The bill provides another $5 billion to this end, including nearly $2 billion for the procurement of Columbia class ballistic missile submarines as part of the Australia-United Kingdom-United States (AUKUS) military arrangement. The Columbia class is capable of carrying up to 16 Trident D5 ballistic missiles, each of which can be equipped with a W88 thermonuclear warhead. The estimated yield of a W88 is 475 kilotons, which is more than 23 times as powerful as the bomb that was dropped on Nagasaki.

What happens with the bill now remains uncertain. While Trump and his most fervent supporters in the Republican caucus in the House of Representatives are opposing it, sections of the Republican Party are calling for it to be brought to a vote and passed.

The Republican Party-aligned Wall Street Journal editorialized after the Senate vote, calling it “a victory for American security that would buttress US defenses and hold the line against compounding dangers abroad.” Rejection of the bill, it wrote, “heralds weakness against China and Iran as much as it does Russia. Anyone who thinks a fight over Taiwan is coming should be rushing to pass $2 billion in weapons sales and training for [our] Pacific partners.”

For their part, several Democrats, including former Speaker Nancy Pelosi and Senate Majority Leader Chuck Schumer, have raised the possibility of a “discharge petition.” This parliamentary maneuver would allow Minority Leader Hakeem Jeffries, with the support of even a handful of Republicans, to bring the bill to the floor without Johnson’s approval.

Whatever the immediate outcome, the process has starkly revealed the political dynamic in the United States.

The Democratic Party is a party of war and genocide. Its differences with the Trump faction of the Republican Party center primarily on issues of foreign policy, particularly in relation to Russia. Toward the end of his speech, Biden denounced Trump for accommodating to Putin, declaring, in reference to earlier remarks by Trump, “As long as I’m president, if Putin attacks a NATO ally, the United States will defend every inch of NATO territory.”

As for Trump and the other fascists in the Republican Party, they are no less ardent supporters of American imperialism than the Democrats. If Trump were to return to office, he would proceed with absolute viciousness to advance US imperialist interests abroad. The conflict over the bill reflects certain divisions within the ruling class over the orientation of war policy, and Trump also sees it as an opportunity to escalate his fascistic campaign against immigrants.

Biden declared in his remarks that “an inflection point in history” has been reached.
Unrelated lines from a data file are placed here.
/-- The per-constructor lemmas, put together. -/
theorem all (i : Instr) : Statement i :=
  match i with
  | .brk => brk
  | .oraIzx z => oraIzx z
  | .kil02 => kil02
  | .sloIzx z => sloIzx z
  | .nopZp04 z => nopZp04 z
  | .oraZp z => oraZp z
  | .aslZp z => aslZp z
  | .sloZp z => sloZp z
  | .php => php
  | .oraImm b => oraImm b
  | .aslAcc => aslAcc
  | .ancImm0B b => ancImm0B b
  | .nopAbs w => nopAbs w
  | .oraAbs w => oraAbs w
  | .aslAbs w => aslAbs w
  | .sloAbs w => sloAbs w
  | .bplRel o => bplRel o
  | .oraIzy z => oraIzy z
  | .kil12 => kil12
  | .sloIzy z => sloIzy z
  | .nopZpx14 z => nopZpx14 z
  | .oraZpx z => oraZpx z
  | .aslZpx z => aslZpx z
  | .sloZpx z => sloZpx z
  | .clc => clc
  | .oraAby w => oraAby w
  | .nopImp1A => nopImp1A
  | .sloAby w => sloAby w
  | .nopAbx1C w => nopAbx1C w
  | .oraAbx w => oraAbx w
  | .aslAbx w => aslAbx w
  | .sloAbx w => sloAbx w
  | .jsrAbs w => jsrAbs w
  | .andIzx z => andIzx z
  | .kil22 => kil22
  | .rlaIzx z => rlaIzx z
  | .bitZp z => bitZp z
  | .andZp z => andZp z
  | .rolZp z => rolZp z
  | .rlaZp z => rlaZp z
  | .plp => plp
  | .andImm b => andImm b
  | .rolAcc => rolAcc
  | .ancImm2B b => ancImm2B b
  | .bitAbs w => bitAbs w
  | .andAbs w => andAbs w
  | .rolAbs w => rolAbs w
  | .rlaAbs w => rlaAbs w
  | .bmiRel o => bmiRel o
  | .andIzy z => andIzy z
  | .kil32 => kil32
  | .rlaIzy z => rlaIzy z
  | .nopZpx34 z => nopZpx34 z
  | .andZpx z => andZpx z
  | .rolZpx z => rolZpx z
  | .rlaZpx z => rlaZpx z
  | .sec => sec
  | .andAby w => andAby w
  | .nopImp3A => nopImp3A
  | .rlaAby w => rlaAby w
  | .nopAbx3C w => nopAbx3C w
  | .andAbx w => andAbx w
  | .rolAbx w => rolAbx w
  | .rlaAbx w => rlaAbx w
  | .rti => rti
  | .eorIzx z => eorIzx z
  | .kil42 => kil42
  | .sreIzx z => sreIzx z
  | .nopZp44 z => nopZp44 z
  | .eorZp z => eorZp z
  | .lsrZp z => lsrZp z
  | .sreZp z => sreZp z
  | .pha => pha
  | .eorImm b => eorImm b
  | .lsrAcc => lsrAcc
  | .alrImm b => alrImm b
  | .jmpAbs w => jmpAbs w
  | .eorAbs w => eorAbs w
  | .lsrAbs w => lsrAbs w
  | .sreAbs w => sreAbs w
  | .bvcRel o => bvcRel o
  | .eorIzy z => eorIzy z
  | .kil52 => kil52
  | .sreIzy z => sreIzy z
  | .nopZpx54 z => nopZpx54 z
  | .eorZpx z => eorZpx z
  | .lsrZpx z => lsrZpx z
  | .sreZpx z => sreZpx z
  | .cli => cli
  | .eorAby w => eorAby w
  | .nopImp5A => nopImp5A
  | .sreAby w => sreAby w
  | .nopAbx5C w => nopAbx5C w
  | .eorAbx w => eorAbx w
  | .lsrAbx w => lsrAbx w
  | .sreAbx w => sreAbx w
  | .rts => rts
  | .adcIzx z => adcIzx z
  | .kil62 => kil62
  | .rraIzx z => rraIzx z
  | .nopZp64 z => nopZp64 z
  | .adcZp z => adcZp z
  | .rorZp z => rorZp z
  | .rraZp z => rraZp z
  | .pla => pla
  | .adcImm b => adcImm b
  | .rorAcc => rorAcc
  | .arrImm b => arrImm b
  | .jmpInd w => jmpInd w
  | .adcAbs w => adcAbs w
  | .rorAbs w => rorAbs w
  | .rraAbs w => rraAbs w
  | .bvsRel o => bvsRel o
  | .adcIzy z => adcIzy z
  | .kil72 => kil72
  | .rraIzy z => rraIzy z
  | .nopZpx74 z => nopZpx74 z
  | .adcZpx z => adcZpx z
  | .rorZpx z => rorZpx z
  | .rraZpx z => rraZpx z
  | .sei => sei
  | .adcAby w => adcAby w
  | .nopImp7A => nopImp7A
  | .rraAby w => rraAby w
  | .nopAbx7C w => nopAbx7C w
  | .adcAbx w => adcAbx w
  | .rorAbx w => rorAbx w
  | .rraAbx w => rraAbx w
  | .nopImm80 b => nopImm80 b
  | .staIzx z => staIzx z
  | .nopImm82 b => nopImm82 b
  | .saxIzx z => saxIzx z
  | .styZp z => styZp z
  | .staZp z => staZp z
  | .stxZp z => stxZp z
  | .saxZp z => saxZp z
  | .dey => dey
  | .nopImm89 b => nopImm89 b
  | .txa => txa
  | .xaaImm b => xaaImm b
  | .styAbs w => styAbs w
  | .staAbs w => staAbs w
  | .stxAbs w => stxAbs w
  | .saxAbs w => saxAbs w
  | .bccRel o => bccRel o
  | .staIzy z => staIzy z
  | .kil92 => kil92
  | .ahxIzy z => ahxIzy z
  | .styZpx z => styZpx z
  | .staZpx z => staZpx z
  | .stxZpy z => stxZpy z
  | .saxZpy z => saxZpy z
  | .tya => tya
  | .staAby w => staAby w
  | .txs => txs
  | .tasAby w => tasAby w
  | .shyAbx w => shyAbx w
  | .staAbx w => staAbx w
  | .shxAby w => shxAby w
  | .ahxAby w => ahxAby w
  | .ldyImm b => ldyImm b
  | .ldaIzx z => ldaIzx z
  | .ldxImm b => ldxImm b
  | .laxIzx z => laxIzx z
  | .ldyZp z => ldyZp z
  | .ldaZp z => ldaZp z
  | .ldxZp z => ldxZp z
  | .laxZp z => laxZp z
  | .tay => tay
  | .ldaImm b => ldaImm b
  | .tax => tax
  | .laxImm b => laxImm b
  | .ldyAbs w => ldyAbs w
  | .ldaAbs w => ldaAbs w
  | .ldxAbs w => ldxAbs w
  | .laxAbs w => laxAbs w
  | .bcsRel o => bcsRel o
  | .ldaIzy z => ldaIzy z
  | .kilB2 => kilB2
  | .laxIzy z => laxIzy z
  | .ldyZpx z => ldyZpx z
  | .ldaZpx z => ldaZpx z
  | .ldxZpy z => ldxZpy z
  | .laxZpy z => laxZpy z
  | .clv => clv
  | .ldaAby w => ldaAby w
  | .tsx => tsx
  | .lasAby w => lasAby w
  | .ldyAbx w => ldyAbx w
  | .ldaAbx w => ldaAbx w
  | .ldxAby w => ldxAby w
  | .laxAby w => laxAby w
  | .cpyImm b => cpyImm b
  | .cmpIzx z => cmpIzx z
  | .nopImmC2 b => nopImmC2 b
  | .dcpIzx z => dcpIzx z
  | .cpyZp z => cpyZp z
  | .cmpZp z => cmpZp z
  | .decZp z => decZp z
  | .dcpZp z => dcpZp z
  | .iny => iny
  | .cmpImm b => cmpImm b
  | .dex => dex
  | .axsImm b => axsImm b
  | .cpyAbs w => cpyAbs w
  | .cmpAbs w => cmpAbs w
  | .decAbs w => decAbs w
  | .dcpAbs w => dcpAbs w
  | .bneRel o => bneRel o
  | .cmpIzy z => cmpIzy z
  | .kilD2 => kilD2
  | .dcpIzy z => dcpIzy z
  | .nopZpxD4 z => nopZpxD4 z
  | .cmpZpx z => cmpZpx z
  | .decZpx z => decZpx z
  | .dcpZpx z => dcpZpx z
  | .cld => cld
  | .cmpAby w => cmpAby w
  | .nopImpDA => nopImpDA
  | .dcpAby w => dcpAby w
  | .nopAbxDC w => nopAbxDC w
  | .cmpAbx w => cmpAbx w
  | .decAbx w => decAbx w
  | .dcpAbx w => dcpAbx w
  | .cpxImm b => cpxImm b
  | .sbcIzx z => sbcIzx z
  | .nopImmE2 b => nopImmE2 b
  | .iscIzx z => iscIzx z
  | .cpxZp z => cpxZp z
  | .sbcZp z => sbcZp z
  | .incZp z => incZp z
  | .iscZp z => iscZp z
  | .inx => inx
  | .sbcImm b => sbcImm b
  | .nop => nop
  | .sbcImmEB b => sbcImmEB b
  | .cpxAbs w => cpxAbs w
  | .sbcAbs w => sbcAbs w
  | .incAbs w => incAbs w
  | .iscAbs w => iscAbs w
  | .beqRel o => beqRel o
  | .sbcIzy z => sbcIzy z
  | .kilF2 => kilF2
  | .iscIzy z => iscIzy z
  | .nopZpxF4 z => nopZpxF4 z
  | .sbcZpx z => sbcZpx z
  | .incZpx z => incZpx z
  | .iscZpx z => iscZpx z
  | .sed => sed
  | .sbcAby w => sbcAby w
  | .nopImpFA => nopImpFA
  | .iscAby w => iscAby w
  | .nopAbxFC w => nopAbxFC w
  | .sbcAbx w => sbcAbx w
  | .incAbx w => incAbx w
  | .iscAbx w => iscAbx w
This is indeed true, though in two very different senses. For Biden, it means that the American ruling elite, confronting a desperate crisis, must use military violence on an unprecedented scale to defeat its rivals, suppress popular opposition, maintain its global hegemony and thereby defend its profits and wealth.

For the working class of the United States and the entire world, however, the matter is posed differently. For the working class, it is a question of opposing the relentless escalation of imperialist brutality, including the normalization of genocide and nuclear war, which threatens all of humanity, through the development of a working class movement against the capitalist system and for socialism.